Pharmaceutical companies frequently file Lanham Act lawsuits against their competitors because of false and deceptive advertising claims. For example, Procter & Gamble and Sanofi Aventis, which co-market the osteoarthritis drug Actonel, recently filed a lawsuit against Roche Pharmaceuti-cals and GlaxoSmithKline (GSK) in federal district court regarding Boniva, an osteoporosis medication. The lawsuit alleges that Roche’s and GSK’s advertising falsely claimed that the drug (1) had been proven to decrease the risk of non-spinal (non-vertebral) fractures and (2) demonstrated efficacy against non-spinal fractures comparable to other bisphosphonates, such as Actonel.
Last September, a US district court ordered Merix Pharmaceuticals, the maker of the RELEEV cold sore remedy, to change its advertising and packaging. GSK, the manufacturer of a competing cold sore product, had alleged that the claims and packaging for RELEEV were materially false and misleading.
Litigation, of course, can be lengthy and expensive. From a practical standpoint, not all companies have the resources to initiate a Lanham Act suit, but the stakes are high. Plaintiffs can obtain substantial monetary damages—including treble damages, attorneys’ fees and court costs—if successful.
Industry Self-Regulation
The National Advertising Division (NAD) of the Council of Better Business Bureaus is the advertising industry’s self-regulatory forum that reviews advertising claims to determine whether they are lawful. The NAD follows the FTC’s standard of review: advertising claims must be truthful and not misleading. The standard of evidence that the NAD requires is also the same as the FTC—all claims must be substantiated by competent and reliable evidence. A company can file a complaint with the NAD to challenge a competitor’s advertising.
The NAD is increasingly faced with challenges for medical product advertising. For example, last March, the NAD recommended that Bayer HealthCare discontinue or modify a television commercial for its “Rapid Headache Relief Aspirin” product based on a challenge by McNeil-PPC, Inc., the maker of Tylenol products. The challenged advertising compared the Bayer product with Tylenol, using a voiceover to explain that Bayer’s Rapid Headache Relief was “proven to release medicine…five times faster than…Tylenol Gels.” The NAD concluded that the evidence failed to support this claim.
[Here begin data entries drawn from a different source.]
-- ==== Sys2Proof/Machine/LoaderForm.lean ====
section
/-! DEFINITION. The loader's checks (spec/04_structure_image.md R134), stages 1 to 4: form, integrity, structure and capacity. Each failed
check is an entry with its code and place; a stage is passed when it has none. -/

namespace Sys2Proof.Machine

open Sys2Proof

/-- R148: a failed check: the code, the section's type, the engine (0xFF where none applies) and the record's index. -/
structure Fail where
  st : Status
  sec : Nat
  eng : Nat := 0xFF
  idx : Nat := 0
  deriving DecidableEq, Repr

/-- A check of record `idx` of a section. -/
def chk (c : Bool) (st : Status) (sec : Nat) (idx : Nat := 0) (eng : Nat := 0xFF) : List Fail :=
  if c then [] else [{ st := st, sec := sec, idx := idx, eng := eng }]

/-- The checks of the records of a section, each with its index. -/
def forRecs {α : Type} (l : List α) (f : Nat → α → List Fail) : List Fail := (l.zipIdx.map (fun e => f e.2 e.1)).flatten

/-- The entries of a list whose key stands earlier in it. -/
def dupAt : List Nat → List Nat → Nat → List Nat
  | _, [], _ => []
  | seen, x :: rest, i => (if seen.contains x then [i] else []) ++ dupAt (x :: seen) rest (i + 1)

/-- A key that stands twice among the records of a section. -/
def noDup (keys : List Nat) (st : Status) (sec : Nat) : List Fail := (dupAt [] keys 0).map (fun i => { st := st, sec := sec, idx := i })

/-- Bytes that the layout fixes at 0. -/
def zeros (b : List Byte) (o n : Nat) : Bool := (slice b o n).all (fun x => x == 0#8)

/-- A number of a list, or one that means none. -/
def optIn (x none_ : Nat) (l : List Nat) : Bool := x == none_ || l.contains x

/-! ### Stage 1: form -/

/-- R121, R124: the greatest length of an image. -/
def imgMax : Nat := 100663296

/-- R124: a section type of the table. -/
def secKnown (t : Nat) : Bool := (decide (1 ≤ t) && decide (t ≤ 15)) || t == 0x7F00

/-- R122: two sections share a byte. -/
def secOverlap (a b : DirRec) : Bool :=
  a.len != 0 && b.len != 0 && decide (a.offset < b.offset + b.len) && decide (b.offset < a.offset + a.len)

/-- R134 stage 1. -/
def stage1 (b : List Byte) : List Fail :=
  let n := imgLen b
  let lenOk := decide (512 ≤ n) && decide (n ≤ imgMax) && n % 64 == 0
  let dir := dirOf b
  chk (uAt b 0 4 == 0x4D495351) .unsupported 0 ++ chk (uAt b 4 2 == 1) .unsupported 0 ++ chk (uAt b 24 4 == 0x9648) .unsupported 0 ++
  chk (!lenOk || uAt b (n - 256) 2 == 1) .unsupported 0 ++ chk lenOk .badLen 0 ++ chk (decide (uAt b 12 4 ≤ 64)) .badLen 0 ++
  (dir.zipIdx.map (fun e =>
    let r := e.1
    chk (secKnown r.typ) .unsupported (r.typ % 256) e.2 ++ chk (r.offset % 64 == 0) .badLen (r.typ % 256) e.2 ++
    chk (r.count != 0 || r.len == 0) .badLen (r.typ % 256) e.2 ++
    chk (r.len == 0 || (decide (256 + 32 * dir.length ≤ r.offset) && decide (r.offset + r.len + 256 ≤ n))) .badLen (r.typ % 256) e.2 ++
    chk ((dir.take e.2).all (fun q => !secOverlap q r)) .conflict (r.typ % 256) e.2 ++
    chk ((dir.take e.2).all (fun q => !(q.typ == r.typ && (r.typ != 1 || q.inst == r.inst)))) .conflict (r.typ % 256) e.2)).flatten

/-! ### Stage 2: integrity -/

/-- R121: the bytes that IMGHASH covers. -/
def hashedBytes (b : List Byte) : List Byte :=
  b.take 48 ++ List.replicate 48 0#8 ++ ((b.drop 96).take (imgLen b - 256 - 96))

/-- R134 stage 2: section CRC, IMGHASH and signature. -/
def stage2 (b : List Byte) : List Fail :=
  let t := imgLen b - 256
  ((dirOf b).zipIdx.map (fun e => chk (e.1.count == 0 || (crc32 (secBytes b e.1)).toNat == e.1.crc) .checksum (e.1.typ % 256) e.2)).flatten ++
  chk (sha384 (hashedBytes b) == imgHash b) .checksum 0 ++
  chk (ecdsaVerify (slice b (t + 4) 97) (imgHash b) (slice b (t + 104) 96)) .checksum 0

/-! ### Stage 3: structure -/

/-- R121 to R124: reserved fields of the header, the directory and the trailer, INST, and lengths that do not hold the records. -/
def formChecks (b : List Byte) : List Fail :=
  let dir := dirOf b
  let size (t : Nat) : Nat := match t with
    | 2 => 32 | 3 => 16 | 4 => 32 | 5 => 32 | 7 => 16 | 8 => 16 | 9 => 16 | 10 => 16 | 11 => 8 | 12 => 32 | 13 => 64 | 14 => 16 | 15 => 16
    | _ => 0
  let t := imgLen b - 256
  chk (zeros b (t + 2) 2 && zeros b (t + 101) 3 && zeros b (t + 200) 56) .badArg 0 ++ chk (uAt b 6 2 == 256) .badArg 0 ++ chk (decide (uAt b 28 2 ≤ 1) && zeros b 30 2 && zeros b 96 160) .badArg 0 ++
  forRecs dir (fun i r =>
    chk (if r.typ == 1 then decide (r.inst ≤ 15) else r.inst == 0) .badArg (r.typ % 256) i ++
    chk (zeros b (256 + 32 * i + 20) 12) .badArg (r.typ % 256) i ++
    chk (r.count == 0 || size r.typ == 0 || (if r.typ == 3 then decide (16 * r.count ≤ r.len) else size r.typ * r.count == r.len)) .badLen
      (r.typ % 256) i)

/-- The bytes that an ENGPROG record fills. -/
def EngRec.size (r : EngRec) : Nat := 16 + round64 r.prog.length + round64 r.xmem.length + round64 r.ymem.length

/-- A word of a program. -/
def EngRec.word (r : EngRec) (a : Nat) : BitVec 64 := BitVec.ofNat 64 (uAt r.prog (8 * a) 8)

/-- The bundles of a program. -/
def EngRec.len (r : EngRec) : Nat := r.prog.length / 8

/-- R169: the entries of a jump table, if a valid one stands at an address: the header, and entries with no bit above bit 14. -/
def EngRec.table (r : EngRec) (a : Nat) : Option (List Nat) :=
  let h := r.word a
  let n := bf h 14 0
  let entries := (List.range n).map (fun i => (r.word (a + 1 + i)).toNat)
  if bf h 63 48 == 0x4A54 && n != 0 && decide (n ≤ 4096) && decide (a + n < r.len) && entries.all (fun x => decide (x < 2 ^ 15)) then
    some entries
  else none

/-- R169: the words that are not bundles but parts of the jump tables that JT bundles name. -/
def EngRec.tableWords (r : EngRec) : List Nat :=
  ((List.range r.len).map (fun a =>
    let w := r.word a
    if bf w 7 4 == 6 && bf w 47 47 == 1 then
      match r.table (bf w 46 32) with
      | some l => (List.range (l.length + 1)).map (fun i => bf w 46 32 + i)
      | none => []
    else [])).flatten

/-- R125, R156: the ENGPROG sections. -/
def engChecks (b : List Byte) : List Fail :=
  let dirs := (dirOf b).filter (fun r => r.typ == 1 && r.count != 0)
  (dirs.map (fun s =>
    let recs := engRecs s.count (secBytes b s)
    let fits := decide ((recs.map EngRec.size).sum ≤ s.len)
    let start (i : Nat) : Nat := ((recs.take i).map EngRec.size).sum
    chk fits .badLen 1 0 s.inst ++ noDup (recs.map (·.engine)) .conflict 1 ++
    forRecs recs (fun i r =>
      chk (r.engine == s.inst && (!fits || zeros (secBytes b s) (start i + 1) 3)) .badArg 1 i s.inst ++ chk (r.prog.length % 8 == 0) .badLen 1 i s.inst ++
      chk (!fits || (List.range r.len).all (fun a => !bundleReserved (r.word a) || r.tableWords.contains a)) .badArg 1 i s.inst))).flatten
Similarly, last January, Johnson & Johnson challenged Pfizer, Inc.’s broadcast advertising for its Maximum Strength Zantac 150. The NAD recommended that Pfizer discontinue or modify its advertising claims because the evidence on record failed to support the implied message that Zantac 150 worked almost immediately.
Challenging a competitor’s advertising at the NAD is less expensive and much quicker than litigation, generally providing a response within 60 business days of initiation of a challenge. There are, however, disadvantages with pursuing an NAD complaint as opposed to filing a lawsuit in federal court. Participants do not have subpoena power or the ability to depose, the judicial rules of evidence do not apply and an NAD decision is not legally binding on the participants or on a court of law.
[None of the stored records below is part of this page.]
-- ==== Sys2Proof/Machine/Power.lean ====
section
/-! DEFINITION. Power states (R608 to R613, R628), the power-fail sequence (R624 to R627) and the environment (R652, R655, R656). -/

namespace Sys2Proof.Machine

open Sys2Proof

/-! ### What each state leaves (R628) -/

/-- R609: a transition is logged, and shown in PWR_STAT, PWR_TIME and PWR_CNT. -/
def Dev.powerShow (d : Dev) (old new : Nat) : Dev :=
  ((((d.setFld R.PWR_STAT F.PWR_STAT.STATE new).setReg R.PWR_TIME d.ts).inc R.PWR_CNT).ev 0x0201 2
    [wN old, wN new, Config.pwrCause d.pwr.cause])

/-- The endpoints with armed Tallboy actions (R116). -/
def Dev.armedEps (d : Dev) : List Nat :=
  (d.timedOutputs.filter (fun e => d.tall.acts.any (fun a => a.2.remote && a.2.toIx == e.1 && a.2.state != 1))).map (fun e => e.2.1)

/-- R116: the lines that the power state `s` does not use go into keep-alive: in P2 the unused ones, in P3 all. -/
def Dev.holdLines (d : Dev) (s : Nat) : Dev :=
  if s == 2 then
    let acts := d.armedEps
    d.each allPorts (fun d p => if d.lineUnused (d.basePort p) acts then d.holdLine p else d)
  else if s == 3 then d.each allPorts Dev.holdLine
  else d

/-- R608, R413, R116: entry to P2: an idle Gorse is retained, unused lines run keep-alive cycles. -/
def Dev.enterP2 (d : Dev) : Dev :=
  (if d.gorseIdle && (d.gorseState == 2 || d.gorseState == 3) then d.setFld R.GORSE_STAT F.GORSE_STAT.STATE 1 else d).holdLines 2

/-- The class V fields that show a state which another rule keeps in P3: they follow that state and are no values that could be lost (DESIGN
CHOICE, notes/assumptions/102.md). -/
def shownState (r : Reg) (f : FldInfo) : Bool :=
  match r.name with
  | .SYS_PF_STAT | .SYS_ENV_STAT | .SYS_ENV_TEMP | .SYS_ENV_ENC | .PWR_STAT | .SEC_STAT | .FAB_IMG_STAT | .FAB_ACT_TIME | .FAB_IMG_ID
  | .FAB_IMG_VER | .FAB_IMG_HASH | .HOST_STAT | .SAFE_STAT | .SAFE_SA_STAT | .SAFE_IN | .SAFE_FN | .DIO_BANK_STAT | .DIO_IN | .DIO_OUT
  | .DIO_RB | .LINE_NODES | .CAN_STAT | .CAN_TXB_STAT | .CAN_CLASH_ID | .TRACK_STAT | .TALL_TO_STAT | .PAIR_PEER_SERIAL
  | .PAIR_MPOINT_LO | .PAIR_MPOINT_HI | .GORSE_STAT | .CAP_STAT => true
  | .CLK_STAT => f.hi != F.CLK_STAT.REFLOSS.hi
  | .TIME_STAT => f.hi != F.TIME_STAT.STEPPED.hi
  | .PWM_DRV_STAT => f.hi == F.PWM_DRV_STAT.PRESENT.hi || f.hi == F.PWM_DRV_STAT.TYPEOK.hi || f.hi == F.PWM_DRV_STAT.TRIPIN.hi
  | .FBK_ENC_STAT => f.hi == F.FBK_ENC_STAT.VALID.hi || f.hi == F.FBK_ENC_STAT.CAUSE.hi || f.hi == F.FBK_ENC_STAT.TD.hi
  | .FBK_REM_STAT => f.hi == F.FBK_REM_STAT.VALID.hi || f.hi == F.FBK_REM_STAT.CAUSE.hi
  | .FBK_PRB_STAT => f.hi == F.FBK_PRB_STAT.ARMED.hi
  | .LINE_STAT => f.hi == F.LINE_STAT.STATE.hi || f.hi == F.LINE_STAT.LOS.hi
  | .LINE_SLOT_STAT => f.hi != F.LINE_SLOT_STAT.CONSEC.hi && f.hi != F.LINE_SLOT_STAT.OFS.hi
  | .LINE_GSTAT => f.hi == F.LINE_GSTAT.ROLE.hi
  | .GRP_STAT => f.hi == F.GRP_STAT.STATE.hi
  | .SAFE_CONN_STAT => true
  | .PAIR_STAT => f.hi != F.PAIR_STAT.STALE.hi && f.hi != F.PAIR_STAT.DUAL.hi
  | _ => false

/-- R12, R628: the class V values are lost; the Bureau's window and cursor among them. -/
def Dev.volatileLost (d : Dev) : Dev :=
  let d1 := d.keepFlds (fun r f => f.cls != .v || shownState r f)
  { d1 with bureau := { d1.bureau with win := [], regFail := false }, w1c := (0, []) }

/-- R191: the engines are off: their memories, their instances and what their tasks wrote are lost. -/
def Dev.enginesOff (d : Dev) : Dev :=
  { d with engs := { chan := d.engs.chan.filter (fun e => match d.chanRec e.1 with
      | some r => r.kind != 2
      | none => false) } }

/-- R12, R263: SDCLK stops and the modulators give no bits; the legs are off and their pairs lost. -/
def Dev.sdStops (d : Dev) : Dev :=
  let e := d.gatesOff
  { e with pwm := { e.pwm with bits := [], legs := e.pwm.legs.map (fun q => (q.1, { trip := q.2.trip })) } }

/-- R12, R36, R66, R116, R327, R350, R390, R413, R519: entry to P3. -/
def Dev.enterP3 (d : Dev) : Dev :=
  let d1 := ((((d.motionHold).tallHold).abortCapture 1).cmpLoseAll).holdLines 3
  ((d1.each (d1.img.arms.map (·.arm)) Dev.armDisable).gorseStart 0).enginesOff.sdStops.volatileLost

/-- R12, R628: what P4 keeps of the registers: classes O, N and K, of the blocks that run what shows their state, the level of PRES, which
is a pin, and LOS, which shows the receive link. -/
def keptP4 (r : Reg) (f : FldInfo) : Bool :=
  f.cls == .o || f.cls == .n || f.cls == .k ||
  ([Blk.sys, .clk, .pwr, .sec, .time, .fab, .safe, .evt, .pair, .host].contains (blkOf r.addr) &&
    (shownState r f || (r.name == .PAIR_CFG && f.hi == F.PAIR_CFG.EN.hi))) ||
  (r.name == .PWM_DRV_STAT && f.hi == F.PWM_DRV_STAT.PRESENT.hi) || (r.name == .LINE_STAT && f.hi == F.LINE_STAT.LOS.hi)

/-- The blocks that P4 and a reset switch off lose all but their pins: the gates are inactive (R263); receive links, and the field side of the banks. -/
def Dev.blocksLost (d0 : Dev) : Dev :=
  let d := d0.gatesOff
  { d with
    engs := {}, axs := {}, pwm := {}, fbk := {}, mot := {}, arms := [], tall := {}, gorse := {}, can := [], cap := {},
    line := { ports := d.line.ports.map (fun e => (e.1, { linkUp := e.2.linkUp, upClk := e.2.upClk })), nextToken := d.line.nextToken },
    dio := { d.dio with pulse := none, ch := d.dio.ch.map (fun e => (e.1, { e.2 with qualN := 0, c := 0, permit := false, pulseEnd := none, captured := false })) } }

/-- R36, R116, R263, R454, R470, R500: entry to P4: outputs go to SAFE first; the blocks but those of R608 are off. -/
def Dev.enterP4 (d : Dev) : Dev :=
  let d1 := ((d.each (List.range 64) (fun d k => d.setDioCh k { d.dioCh k with permit := false })).dioPark).each [0, 1, 2, 3] Dev.dioDriveBank
  let d2 := (d1.each (List.range 256) (fun d c => if (d.sconn c).isSome then d.connLost c else d)).each allPorts Dev.portOff
  let d3 := ((d2.keepFlds keptP4).blocksLost).setReg R.SYS_ENV_ENC 0
  d3.setLoader { d3.loader with shadow := [], pendingParams := [] }

/-- R609: a deeper state is entered: each state reduces what the one before it reduces and more. -/
def Dev.enterPower (d : Dev) (old new : Nat) : Dev :=
  let d1 := d.when (decide (old < 2) && decide (2 ≤ new)) Dev.enterP2
  let d2 := d1.when (decide (old < 3) && decide (3 ≤ new)) Dev.enterP3
  (d2.when (decide (new = 4)) Dev.enterP4).powerShow old new

/-- POWER_STATE_ENTRY (R609, R613): P1 at the next base tick, the deeper states at the first 4 ms boundary after the selection, and not while
an activation is armed or made. -/
def Dev.powerEntry (d : Dev) : Dev :=
  let s := d.fld R.PWR_STAT F.PWR_STAT.STATE
  let t := d.fld R.PWR_STAT F.PWR_STAT.TARGET
  let step := if t == 1 then 31250 else 4000000
  let busy := match d.loader.job with
    | .armed _ _ | .switching _ _ _ => true
    | _ => false
  if d.bit R.PWR_STAT F.PWR_STAT.TRANS || decide (t ≤ s) || decide (d.ns / step ≤ d.pwr.selNs / step) || (decide (2 ≤ t) && busy) then d
  else d.enterPower s t

/-! ### Return -/

/-- The connectors with a carrier are identified (R251). -/
def Dev.carriersRead (d : Dev) : Dev :=
  d.each (List.range 8) (fun d c => if d.bit (R.PWM_DRV_STAT c) F.PWM_DRV_STAT.PRESENT then d.carIdStart c else d)

/-- R142, R251, R500, R611: the blocks that were off in P4 come back from the active image. -/
def Dev.wakeP4 (d : Dev) : Dev :=
  let d0 := d.carriersRead
  let d1 : Dev := { d0 with pwm := { d0.pwm with sdFrom := d.clk } }
  if d.loader.image.isNone then d1
  else
    let d2 := ((d1.objectsMade {} false).regInitAll d1.img.regInit 0 []).1
    d2.each allPorts Dev.portBegin

/-- R142, R145, R413, R66: the engines, Gorse and the image's comparators on a return to P2 or lower. -/
def Dev.wakeP3 (d : Dev) (from4 : Bool) : Dev :=
  let d1 := if from4 then d
    else
      let e := ((d.loadEngines d.img).paramShadows).constLoad
      { e with pwm := { e.pwm with sdFrom := d.clk } }
  if d.loader.image.isNone then d1 else (d1.cmpRearmImage d.loader.actNs).gorseStart 2

/-- POWER_EXIT_COMPLETE (R609, R611, R612): the state that was selected is reached, and a debug request that it admits opens its session. -/
def Dev.powerExit (d : Dev) : Dev :=
  match d.pwr.exitFrom with
  | none => d
  | some s =>
    let t := d.fld R.PWR_STAT F.PWR_STAT.TARGET
    let d0 : Dev := { d with pwr := { d.pwr with exitFrom := none } }
    let d1 := (d0.setFld R.PWR_STAT F.PWR_STAT.TRANS 0).powerShow s t
    let d2 := d1.when (s == 4) Dev.wakeP4
    let d3 := if 3 ≤ s && t ≤ 2 then d2.wakeP3 (s == 4) else if s == 4 && t == 3 then d2.enterP3 else d2
    let d4 := if d3.gorseState == 1 && t ≤ 1 then d3.gorseWake else d3
    (d4.holdLines t).tryDebug

/-- LINE_RESUME (R116): at a 4 ms boundary a line that the present state does not hold in keep-alive resumes its own period. -/
def Dev.lineResume (d : Dev) (p : Nat) : Dev :=
  let s := d.pstate
  if d.ns / 31250 % 128 == 0 && (decide (s < 2) || (s == 2 && !d.lineUnused (d.basePort p) d.armedEps)) then d.resumeLine p else d

/-! ### The power-fail sequence (R624) -/

/-- R624: an activation in progress is abandoned: the old image runs on. One whose objects have come into being already is completed. -/
def Dev.pfActivation (d : Dev) : Dev :=
  match d.loader.job with
  | .armed _ _ => d.dropActivation.ev 0x3005 4
  | .checking slot true keep => d.setLoader { d.loader with job := .checking slot false keep }
  | .switching _ _ false =>
    let ch := allPorts.filter (fun p => (d.port p).changed)
    (((d.loadEngines d.img).dropActivation).each ch Dev.portBegin).ev 0x3005 4
  | _ => d

/-- R624: the sequence begins, once for all causes that arise together (R656). A standby is then not READY (R627). -/
def Dev.pfSequence (d : Dev) : Dev :=
  if d.sys.pfClk.isSome && !d.bit R.SYS_PF_STAT F.SYS_PF_STAT.PFDONE then d
  else
    let d1 : Dev := { d with sys := { d.sys with
      pfClk := some d.clk, pfAxes := (d.img.axes.filter (fun r => d.axEnabled r.axis)).map (·.axis) } }
    let d2 := ((d1.setFld R.SYS_PF_STAT F.SYS_PF_STAT.PFW 1).setFld R.SYS_PF_STAT F.SYS_PF_STAT.PFDONE 0).ev 0xE102 7
    let d3 := if d2.isStandby && d2.mstate == 2 then d2.setMstate 1 else d2
    (d3.dioPark.pfActivation).each ((d.img.groups).map (·.group)) Dev.grpPfStop

/-- POWER_FAIL_WARNING (R624, R641): the bulk voltage in V. -/
def Dev.pfWarning (d : Dev) (bulk : Nat) : Dev :=
  let d1 := d.setFld R.SYS_PF_STAT F.SYS_PF_STAT.BULK (min bulk 511)
  if 300 ≤ bulk || d.bit R.SYS_PF_STAT F.SYS_PF_STAT.PFW then d1 else d1.pfSequence

/-- PF_PERMIT_WITHDRAW (R624, R635): 15 ms after the warning. The watchdog is then serviced again. -/
def Dev.pfWithdraw (d : Dev) : Dev :=
  match d.sys.pfClk with
  | some c =>
    if d.since c (clksOfMs 15) && !d.bit R.SYS_PF_STAT F.SYS_PF_STAT.PFDONE then
      ({ d with sys := { d.sys with wdClk := d.clk } } : Dev).each d.saxes (fun d k => d.saSto k 0xFF) |>.setFld R.SYS_PF_STAT F.SYS_PF_STAT.PFDONE 1
    else d
  | none => d

/-- PF_RECOVERED (R626, R627, R656): the bulk voltage has held above 320 V for 100 ms. A start that the warning stopped goes on at step 7. -/
def Dev.pfRecovered (d : Dev) (bulk : Nat) : Dev :=
  let d1 := d.setFld R.SYS_PF_STAT F.SYS_PF_STAT.BULK (min bulk 511)
  if !d.bit R.SYS_PF_STAT F.SYS_PF_STAT.PFW || decide (bulk ≤ 320) || d.sys.crit.isSome then d1
  else
    let d2 := (d1.setFld R.SYS_PF_STAT F.SYS_PF_STAT.PFW 0).ev 0x0002 4
    if d2.loader.image.isSome then d2
    else (d2.setLoader { d2.loader with bootTry := [], bootDone := false, nextImage := none, job := .idle }).setImgState 0

/-! ### Temperature, fans and modules -/

/-- TEMP_MEASURE (R656): the internal temperature in 0.1 °C. With the supply off only the cooling is watched. -/
def Dev.tempMeasure (d : Dev) (t : Int) : Dev :=
  let d0 : Dev := { d with sys := { d.sys with tempClk := some d.clk, coolClk := if t < 700 then some (d.sys.coolClk.getD d.clk) else none } }
  if d.sys.off then d0
  else
    let r := R.SYS_ENV_STAT
    let old := d.fldI R.SYS_ENV_TEMP F.SYS_ENV_TEMP.MAX
    let top := if d.sys.tempClk.isNone then t else max old t
    let d1 := (d0.setFld R.SYS_ENV_TEMP F.SYS_ENV_TEMP.NOW (modN 16 t)).setFld R.SYS_ENV_TEMP F.SYS_ENV_TEMP.MAX (modN 16 top)
    let d2 := if 800 ≤ t && !d.bit r F.SYS_ENV_STAT.TEMPWARN then (d1.setFld r F.SYS_ENV_STAT.TEMPWARN 1).ev 0x0005 4 [wI t]
      else if t < 750 then d1.setFld r F.SYS_ENV_STAT.TEMPWARN 0
      else d1
    if 950 ≤ t && !d.bit r F.SYS_ENV_STAT.TEMPCRIT then
      let d3 := (d2.setFld r F.SYS_ENV_STAT.TEMPCRIT 1).ev 0x0005 7 [wI t]
      ({ d3 with sys := { d3.sys with crit := some d.clk } } : Dev).pfSequence
    else d2

/-- TEMPCRIT_SUPPLY_OFF (R656): 20 ms after TEMPCRIT the regulated supply goes off, and every output with it. -/
def Dev.supplyOff (d : Dev) : Dev :=
  match d.sys.crit with
  | some c =>
    if d.since c (clksOfMs 20) then
      let d1 := d.outputsOff
      { d1 with sys := { d1.sys with off := true } }
    else d
  | none => d

/-- R655: a fan runs within its speed range or not. -/
def Dev.fan (d : Dev) (f : Nat) (ok : Bool) : Dev :=
  let r := R.SYS_ENV_STAT
  let old := d.fld r F.SYS_ENV_STAT.FANOK
  let now := if ok then setBit old f else clrBit old f
  let d1 := d.setFld r F.SYS_ENV_STAT.FANOK now
  if ok || now == old then d1
  else
    let bad := [0, 1, 2].filter (fun i => !bitAt now i)
    d1.evObj 0x0004 (if 2 ≤ bad.length then 5 else 4) f (wordsList bad)

/-- R652: the module types that the unit accepts: 1 10GBASE-SR, 2 10GBASE-LR, 3 passive copper of up to 7 m. -/
def sfpAccepted (typ : Nat) : Bool := decide (1 ≤ typ) && decide (typ ≤ 3)

/-- SFP_INSERTED (R652): a module of a type in cage 0 (X2), 1 (X3) or 2 (X4). -/
def Dev.sfpInserted (d : Dev) (c typ : Nat) : Dev :=
  let r := R.SYS_ENV_STAT
  let w := d.fld r F.SYS_ENV_STAT.SFPOK
  if sfpAccepted typ then d.setFld r F.SYS_ENV_STAT.SFPOK (setBit w c)
  else (d.setFld r F.SYS_ENV_STAT.SFPOK (clrBit w c)).evObj 0x0006 3 c [wN typ]

/-! ### Commands -/

/-- POWER_STATE_ENTRY (R609). -/
def execPowerStateEntry (s : State) : Host.Outcome State Fault Refusal := s.run Dev.powerEntry

/-- POWER_EXIT_COMPLETE (R609). -/
def execPowerExitComplete (s : State) : Host.Outcome State Fault Refusal := s.run Dev.powerExit

/-- LINE_RESUME (R116). -/
def execLineResume (s : State) : Host.Outcome State Fault Refusal := s.run (fun d => d.each allPorts Dev.lineResume)

/-- POWER_FAIL_WARNING (R624). -/
def execPowerFailWarning (bulk : Nat) (s : State) : Host.Outcome State Fault Refusal := s.run (fun d => d.pfWarning bulk)

/-- PF_PERMIT_WITHDRAW (R624). -/
def execPfPermitWithdraw (s : State) : Host.Outcome State Fault Refusal := s.run Dev.pfWithdraw

/-- PF_RECOVERED (R626). -/
def execPfRecovered (bulk : Nat) (s : State) : Host.Outcome State Fault Refusal := s.run (fun d => d.pfRecovered bulk)

/-- TEMP_MEASURE (R656). -/
def execTempMeasure (t : Int) (s : State) : Host.Outcome State Fault Refusal := s.runAny (fun d => d.tempMeasure t)

/-- TEMPCRIT_SUPPLY_OFF (R656). -/
def execTempcritSupplyOff (s : State) : Host.Outcome State Fault Refusal := s.run Dev.supplyOff

/-- FAN_FAILURE (R655). -/
def execFanFailure (f : Nat) (s : State) : Host.Outcome State Fault Refusal := s.runIf (decide (f < 3)) (fun d => d.fan f false)

/-- FAN_RESTORED (R658). -/
def execFanRestored (f : Nat) (s : State) : Host.Outcome State Fault Refusal := s.runIf (decide (f < 3)) (fun d => d.fan f true)

/-- SFP_INSERTED (R652). -/
def execSfpInserted (c typ : Nat) (s : State) : Host.Outcome State Fault Refusal := s.runIf (decide (c < 3)) (fun d => d.sfpInserted c typ)

end Sys2Proof.Machine
end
The NAD will publish its decisions, which are sometimes reported by mainstream or industry directed media outlets. If a competitor does not follow an NAD decision, the NAD may refer the matter to the FTC. The FTC holds the NAD and its decision making process in high regard, and the FTC has initiated investigations based on the NAD's recommendations.
In summary, many options exist for ensuring that there is a level playing field for advertising medical devices. Deciding on the appropriate strategy for challenging a competitor’s marketing claims should be carefully weighed.